Where's the boat man?


----------



## LDUBS (May 30, 2018)

If they get it rigged when they said they would it should be sitting at my house by Saturday night. 

Then, I will be "back in the saddle again"!


----------



## PGRChaplain (Jun 1, 2018)

Congrats on the New Boat!!!!


----------



## DaleH (Jun 1, 2018)

LDUBS said:


> Bearclaw said:
> 
> 
> > Do you know the name or make of the rod holders that are down each side of the boat? I've looked but can't seem to find any like them.
> ...


FYI, Dubro also makes rod holders on tracks like that. They are rock solid, I had some that would even hold my tuna rods to 80 class!


----------



## LDUBS (Jun 3, 2018)

I got it yesterday as planned. It is parked alongside the house right where it belongs. Well, almost where it belongs. I got a little off my normal track. I guess I'm just not used to backing it up yet, but all is good. I've been running around like a chicken with its head cut off and literally haven't even snapped any pics. I'll try to do that asap. I'm installing the down riggers (elect this time), fish finder, trailer guide ons, and the transom saver. Then I need to get on the water for the out board break in. 

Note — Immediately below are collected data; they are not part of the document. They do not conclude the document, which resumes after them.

-- ==== Sys2Proof/Laws/PerInstr.lean ====
section
/-! SUPPORT. A law of every instruction as syntax, one lemma per constructor: an encoding has a length its space admits
(30_encoding R80, R84, R94). -/

namespace Sys2Proof.Laws.EncodedLength

/-- The encoding of a well-formed operation has at most `MAX_CHUNK` bytes in the chunk space and exactly one byte in the
other two. -/
def Statement (i : Instr) : Prop :=
  ∀ (e : Endian) (sp : Space) (bytes : List Byte), i.wf = true → encode e i = some (sp, bytes) →
    match sp with
    | .chunk => bytes.length ≤ maxChunk
    | .slotKind => bytes.length = 1
    | .segment => bytes.length = 1

theorem startRawBlt (x : Half) (y : Half) (width : Half) (height : Half) (payload : List Byte) : Statement (.startRawBlt x y width height payload) := by
  intro e sp bytes hwf henc
  simp only [encode, Option.some.injEq, Prod.mk.injEq] at henc
  obtain ⟨rfl, rfl⟩ := henc
  simpa [Instr.wf, startPayloadFits, length_encodeStart] using hwf

theorem startRleBlt (x : Half) (y : Half) (width : Half) (height : Half) (payload : List Byte) : Statement (.startRleBlt x y width height payload) := by
  intro e sp bytes hwf henc
  simp only [encode, Option.some.injEq, Prod.mk.injEq] at henc
  obtain ⟨rfl, rfl⟩ := henc
  simpa [Instr.wf, startPayloadFits, length_encodeStart] using hwf

theorem startRuntRaw (rest : List Byte) : Statement (.startRuntRaw rest) := by
  intro e sp bytes hwf henc
  simp only [encode, Option.some.injEq, Prod.mk.injEq] at henc
  obtain ⟨rfl, rfl⟩ := henc
  simp [Instr.wf, runtRestFits] at hwf ⊢
  omega

theorem startRuntRle (rest : List Byte) : Statement (.startRuntRle rest) := by
  intro e sp bytes hwf henc
  simp only [encode, Option.some.injEq, Prod.mk.injEq] at henc
  obtain ⟨rfl, rfl⟩ := henc
  simp [Instr.wf, runtRestFits] at hwf ⊢
  omega

theorem startUnknown (kind : BitVec 7) (rest : List Byte) : Statement (.startUnknown kind rest) := by
  intro e sp bytes hwf henc
  simp only [encode, Option.some.injEq, Prod.mk.injEq] at henc
  obtain ⟨rfl, rfl⟩ := henc
  simp [Instr.wf] at hwf ⊢
  omega

theorem cont (bytes : List Byte) : Statement (.cont bytes) := by
  intro e sp bytes hwf henc
  simp only [encode, Option.some.injEq, Prod.mk.injEq] at henc
  obtain ⟨rfl, rfl⟩ := henc
  simp [Instr.wf] at hwf ⊢
  omega

theorem commit : Statement .commit := by
  intro e sp bytes _ henc
  cases henc

theorem signal : Statement .signal := by
  intro e sp bytes _ henc
  cases henc

theorem invoke : Statement .invoke := by
  intro e sp bytes _ henc
  cases henc

theorem check : Statement .check := by
  intro e sp bytes _ henc
  cases henc

theorem take : Statement .take := by
  intro e sp bytes _ henc
  cases henc

theorem rawBlt : Statement .rawBlt := by
  intro e sp bytes _ henc
  simp only [encode, Option.some.injEq, Prod.mk.injEq] at henc
  obtain ⟨rfl, rfl⟩ := henc
  rfl

theorem rleBlt : Statement .rleBlt := by
  intro e sp bytes _ henc
  simp only [encode, Option.some.injEq, Prod.mk.injEq] at henc
  obtain ⟨rfl, rfl⟩ := henc
  rfl

theorem segLiteral (bit6 : Bool) (countM1 : BitVec 6) : Statement (.segLiteral bit6 countM1) := by
  intro e sp bytes _ henc
  simp only [encode, Option.some.injEq, Prod.mk.injEq] at henc
  obtain ⟨rfl, rfl⟩ := henc
  rfl

theorem segRepeat (bit6 : Bool) (countM1 : BitVec 6) : Statement (.segRepeat bit6 countM1) := by
  intro e sp bytes _ henc
  simp only [encode, Option.some.injEq, Prod.mk.injEq] at henc
  obtain ⟨rfl, rfl⟩ := henc
  rfl

theorem release : Statement .release := by
  intro e sp bytes _ henc
  cases henc

theorem reset : Statement .reset := by
  intro e sp bytes _ henc
  cases henc

end Sys2Proof.Laws.EncodedLength
end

IIII'm Back In The Saddle Again..... :LOL2:

Edit: Typo (sheesh)


----------



## richg99 (Jun 4, 2018)

Glad to hear it. I've never been without at least one boat for that long.


----------



## ncfishin (Jun 4, 2018)

Heck yeah! Congrats, now enjoy that thing. Can't wait to see a pic of some fish in it!


----------



## surfman (Jun 6, 2018)

Looks good and the wife's seal of approval is important.


----------



## Bridge4 (Jun 6, 2018)

We need some pictures of this new boat!!


----------



## ncfishin (Jun 6, 2018)

Probably just too busy with the wait and all.
Could just be a tease. =D>


----------



## LDUBS (Jun 9, 2018)

This is one of those times when everything seems to have hit at once. It really did happen and here are some pic's to prove it. Haha. 

Sorry for the poor quality pic's. 

Here is it backed into its new home along side the house. I picked up a Carver brand flex fit cover for it. 

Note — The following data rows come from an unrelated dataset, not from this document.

/-- Settles O55: the invocation in progress ends, and a wake-up that is left is spent on one more (41_ring R146). -/
theorem inputFreeRunsEndQuiescent : Obligations.InputFreeRunsEndQuiescent := by
  suffices hq : ∀ s : State, s.Inv → s.inputs = [] → ∃ t, FreeRun s t ∧ t.Quiescent by
    intro s h hi
    obtain ⟨t, ht, hquiet⟩ := hq s h hi
    obtain ⟨n, hn⟩ := ht.run
    exact ⟨n, t, hn, hquiet⟩
  intro s h hi
  obtain ⟨u, hu, hidle⟩ := exists_freeRun_idle h hi
  have hr : u.running = false := hu.inv.running_eq_false_iff.mpr hidle
  cases hp : u.pending with
  | false => exact ⟨u, hu, hu.inputs, hp, hr⟩
  | true =>
    have hinvoke := FreeRun.of_step hu.inv hu.inputs (step_invoke hu.inputs hr hp)
    obtain ⟨t, ht, hquiet⟩ := exists_freeRun_quiescent_of_not_pending hinvoke.inv hinvoke.inputs rfl
    exact ⟨t, (hu.trans hinvoke).trans ht, hquiet⟩

end Sys2Proof.Machine
end
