-- ==== Sys2Proof/Config.lean ====
section
/-! DEFINITION. The implementation parameters of 00_scope.md R7: the sizes, and the three parameters the model takes
as arguments. The block has no value that the spec leaves free, so this file declares no opaque constant. -/
namespace Sys2Proof

/-- `MEM_SIZE`: memory cells (00_scope.md R7). -/
abbrev memSize : Nat := 256

/-- `SLOTS`: instructions in a packed byte (00_scope.md R7). -/
abbrev slots : Nat := 4

/-- `MAX_PROGRAM` = `MEM_SIZE * SLOTS` symbolic instructions (00_scope.md R7). -/
abbrev maxProgram : Nat := 1024

/-- `DP_OVERFLOW`, the policy for `ShiftRight` at `dp = 255` (41_execute.md R110; D3). -/
inductive DpOverflow where
  | fault
  | wrap
  deriving DecidableEq, Repr

/-- `TRACE_ENABLE` and `TRACE_BLOCKING` together. `TRACE_BLOCKING` requires `TRACE_ENABLE` (60_exceptions.md R147),
so there are three legal pairs: `off` (false, false), `observe` (true, false), `blocking` (true, true). -/
inductive TraceMode where
  | off
  | observe
  | blocking
  deriving DecidableEq, Repr

/-- The configuration, fixed for a whole run (70_reset_and_hazards.md R162). -/
structure Config where
  dpOverflow : DpOverflow
  trace : TraceMode
  deriving DecidableEq, Repr

/-- The spec's values: `DP_OVERFLOW = FAULT`, tracing off (00_scope.md R7; D3, D11). -/
def Config.standard : Config := { dpOverflow := .fault, trace := .off }

end Sys2Proof
end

In these shots the driver's seat is out. I had a slide installed which raised the seat height. I didn't like it so took it out to cut it down some. I have it back in the boat now. Down riggers are wired and installed as is my fish finder. Put some side guide bunks on and did some miscellaneous stuff. Basically I'm ready to go. But I won't get out until Monday due to family responsibilities.


----------



## ncfishin (Jun 11, 2018)

I figured you wasn't jive talkin. Just love the boat porn like everyone else on here. HaHa. Did you get it out yet?


----------



## LDUBS (Jun 12, 2018)

Got out yesterday - finally!

Took the boat through the first two hours of the break-in process. First 15 minutes at trolling speed, then the next 45 minutes at various RPM up to about 1/4 throttle. The next hour at various speed up to 3/4 throttle. For the next 8 hours I have to limit full throttle to 5 minutes. Boat gets up on plane quickly. I opened her up and hit 32 mph on the GPS before backing down. OB winds up pretty tight at WOT and makes me want to add a tach. Looks like I can cruise comfortably at around 25 mph at 3/4 throttle. 

Anyway, our family holds an annual prayer that happens this time of year so I couldn't spend the hole day on the lake. I did have about an hour to throw some lines in. I managed 3 trout trolling 30' & 35' deep at about 2.3 mph. Used a red/gold Needle fish and a purple spotted Speedy Shiner. I gotta add the electric down riggers are fantastic. Looks like the new boat will be a fisher!


----------



## richg99 (Jun 12, 2018)

Sounds great. Glad you got her out.


----------



## hounddog (Jun 12, 2018)

WOW! that's nice LDUBS! Congrats on the new toy!


----------



## ncfishin (Jun 12, 2018)

That's great! Looks like you'll be having a lot of fun.


----------



## Bridge4 (Jun 16, 2018)

Sounds like a great day Ldubs! Can you post a picture or two of the interior? Looks great from the outside and has me curious!


----------



## LDUBS (Jun 19, 2018)

Bridge4 said:


> Sounds like a great day Ldubs! Can you post a picture or two of the interior? Looks great from the outside and has me curious!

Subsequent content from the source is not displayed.